Published date: 2021/07
In this third article in our series on the 7 habits of highly effective financial technology leaders we speak to Colin Slight of The Realization Group and Thomas McHugh, CEO and Co-Founder at Finbourne Technology about how they reduce friction and create efficiency in complicated processes.
Financial technology now underpins all aspects of our financial ecosystem, front to back within organisations, and as a connector of the financial markets community. In many cases, the pandemic highlighted the importance of financial technology. Technology, of course, underpinned successful remote working and collaboration across a number of industries. For financial institutions, however, a key differentiator of resilience and success arose from the extent to which they had adopted best-of-breed financial technology solutions, whether these were AI / ML based chatbots and other tools augmenting their sales and trading or compliance functions, cloud-based market data solutions, trading platforms and connectivity suites, or operational and process-driven automation solutions.
For the general public as well, the availability of consumer-focussed financial technology in the form of mobile banking and payment apps, and other innovative financial products and services, eased the rapid transition, during lockdown, towards a more digital and online-based economy. A common thread across financial technology firms is their constant pursuit of innovation and their desire to apply technology to the challenges, operational inefficiencies and barriers to market access and to optimal performance facing their customers, be they individual consumers or large institutions. One of the key advantages of technology is that it enables businesses to reduce friction and create efficiency in complicated processes
The ability to identify and effectively analyse the root cause of complex problems, in order to reduce friction and to create efficiency, is fundamentally important in the financial technology space. It’s a key leadership attribute when assessing client and market challenges and opportunities, as well as when turned internally, to focus on the organisation’s own areas for improvement. The transition to remote teams and to working from home, maintaining a collaborative and effective work environment whilst also recognising and dealing with the logistical challenges, was called out by all of our participants.
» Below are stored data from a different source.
-- ==== Sys2Proof/Laws/Ops.lean ====
section
/-! SUPPORT. What each shared operation over the state can do: one lemma an operation and reader. -/

namespace Sys2Proof.Machine

/-! ### The stores -/

@[simp] theorem getElem_mapEntries {α β : Type} {n : Nat} (f : α → β) (v : Vector α n) (k : Nat) (h : k < n) :
    (mapEntries f v)[k] = f v[k] := by
  simp [mapEntries]

theorem node_loadNode (i : Byte) (l r : Ref) (s : State) (j : Byte) :
    (loadNode i l r s).node j = if j = i then { v := true, left := l, right := r } else s.node j := by
  by_cases h : j = i
  · subst h; simp [State.node]
  · have : i.toNat ≠ j.toNat := fun e => h (BitVec.eq_of_toNat_eq e.symm)
    simp [State.node, h, this]

theorem node_clearTree (s : State) (i : Byte) : (clearTree s).node i = { s.node i with v := false } := by
  simp [State.node]

theorem node_congr {s t : State} (h : t.nodes = s.nodes) (i : Byte) : t.node i = s.node i := by
  simp [State.node, h]

theorem entry_congr {s t : State} (h : t.tbl = s.tbl) (k : SymId) : t.entry k = s.entry k := by
  simp [State.entry, h]

theorem entryOf_isSome_iff (t : Tbl) (k : SymId) : (entryOf t k).isSome = true ↔ k.toNat < 257 := by
  simp [entryOf]

theorem entryOf_invalidateTbl (t : Tbl) (k : SymId) :
    entryOf (invalidateTbl t) k = (entryOf t k).map (fun e => { e with v := false }) := by
  by_cases h : k.toNat < 257 <;> simp [entryOf, invalidateTbl, h]

theorem entryOf_recordEntry (t : Tbl) (k : SymId) (p : Path) (j : SymId) :
    entryOf (recordEntry t k p) j =
      if j = k ∧ k.toNat < 257 then some { v := true, path := p } else entryOf t j := by
  by_cases hj : j = k
  · subst hj
    by_cases h : j.toNat < 257 <;> simp [entryOf, recordEntry, h]
  · have : k.toNat ≠ j.toNat := fun e => hj (BitVec.eq_of_toNat_eq e.symm)
    simp [entryOf, recordEntry, hj, this]

@[simp] theorem hasEntry_invalidateTbl (t : Tbl) (k : SymId) : hasEntry (invalidateTbl t) k = false := by
  simp only [hasEntry, entryOf_invalidateTbl]
  cases entryOf t k <;> rfl

theorem hasEntry_iff (t : Tbl) (k : SymId) :
    hasEntry t k = true ↔ ∃ p, entryOf t k = some { v := true, path := p } := by
  unfold hasEntry
  cases h : entryOf t k with
  | none => simp
  | some e => cases e with | mk v p => cases v <;> simp

/-! ### Rejecting, raising, the state check -/

theorem whenIdle_idle {s : State} (h : s.job = .idle) (e : State) : whenIdle s e = e := by
  simp [whenIdle, h]

theorem whenIdle_busy {s : State} (h : s.job ≠ .idle) (e : State) : whenIdle s e = reject .busycmd s := by
  simp [whenIdle, h]

/-- The state check of R127 does one of two things. -/
theorem whenIdle_cases (s e : State) :
    (s.job = .idle ∧ whenIdle s e = e) ∨ (s.job ≠ .idle ∧ whenIdle s e = reject .busycmd s) := by
  by_cases h : s.job = .idle
  · exact .inl ⟨h, whenIdle_idle h e⟩
  · exact .inr ⟨h, whenIdle_busy h e⟩

/-- Setting a flag sets that flag and keeps the others (R28). -/
theorem errHas_errSet (f g : ErrBit) (e : BitVec 10) :
    errHas g (errSet f e) = (errHas g e || decide (f = g)) := by
  unfold errHas errSet
  rw [BitVec.getLsbD_or, BitVec.getLsbD_twoPow]
  cases f <;> cases g <;> simp [ErrBit.pos]

/-- The flags as the bits of the `ERR` word (R30). -/
theorem errSet_word (e : BitVec 10) :
    errSet .illcmd e = e ||| 0x001#10 ∧ errSet .busycmd e = e ||| 0x002#10 ∧ errSet .badaddr e = e ||| 0x004#10
      ∧ errSet .noroot e = e ||| 0x008#10 ∧ errSet .badnode e = e ||| 0x010#10 ∧ errSet .dupsym e = e ||| 0x020#10
      ∧ errSet .depth e = e ||| 0x040#10 ∧ errSet .noeof e = e ||| 0x080#10 ∧ errSet .unksym e = e ||| 0x100#10
      ∧ errSet .trunc e = e ||| 0x200#10 :=
  ⟨rfl, rfl, rfl, rfl, rfl, rfl, rfl, rfl, rfl, rfl⟩

/-- A job fault's cause is one of 1..7 (R190). -/
theorem JobFault.cause_range (f : JobFault) : 1 ≤ f.cause.toNat ∧ f.cause.toNat ≤ 7 := by
  cases f <;> decide

end Sys2Proof.Machine
end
For Thomas McHugh, CEO and Co-Founder at Finbourne Technology, a firm specialising in portfolio management systems and investment data management solutions, this is the single most important habit for a financial technology leader to have. However, it’s also one that has evolved and developed in new directions during the pandemic. “My immediate reaction was that this is all you’ve got to do as a leader, distilled down to its essence. Everything else stems from it. But when I thought about it in the context of the pandemic, the world has completely changed. As a financial technology leader, your main job is to think about how your customers are served efficiently, how people can get what they need from your organisation efficiently, how you employees can efficiently get the answers and resources they need to solve the problems that they want to solve, how your teams are operating efficiently, and all the metrics and KPIs we have around those kinds of efficiency. Now, however, it’s become much more about making sure that people are on the same side and on the same team, so that we can build relationships both amongst our own team and with our clients that are strong, even if we’re only able to interact over Zoom. It’s through those improved relationships that we can maintain a focus on efficiency.”
The link between relationships and efficiency, particularly during the pandemic, is taken to the extreme for those who are trying to establish a new regulated business, new partnerships and relationships, and build a new team, in the midst of a series of lockdowns. Many entrepreneurs have found themselves in exactly this position of recruiting and hiring people they have never met in person. It has created many challenges in terms of building relationships but also some positives in terms of employees’ efficiency and focus. With no water cooler conversations at the office and the need to juggle multiple competing priorities at home, it can mean that everyone is more focused on the task at hand.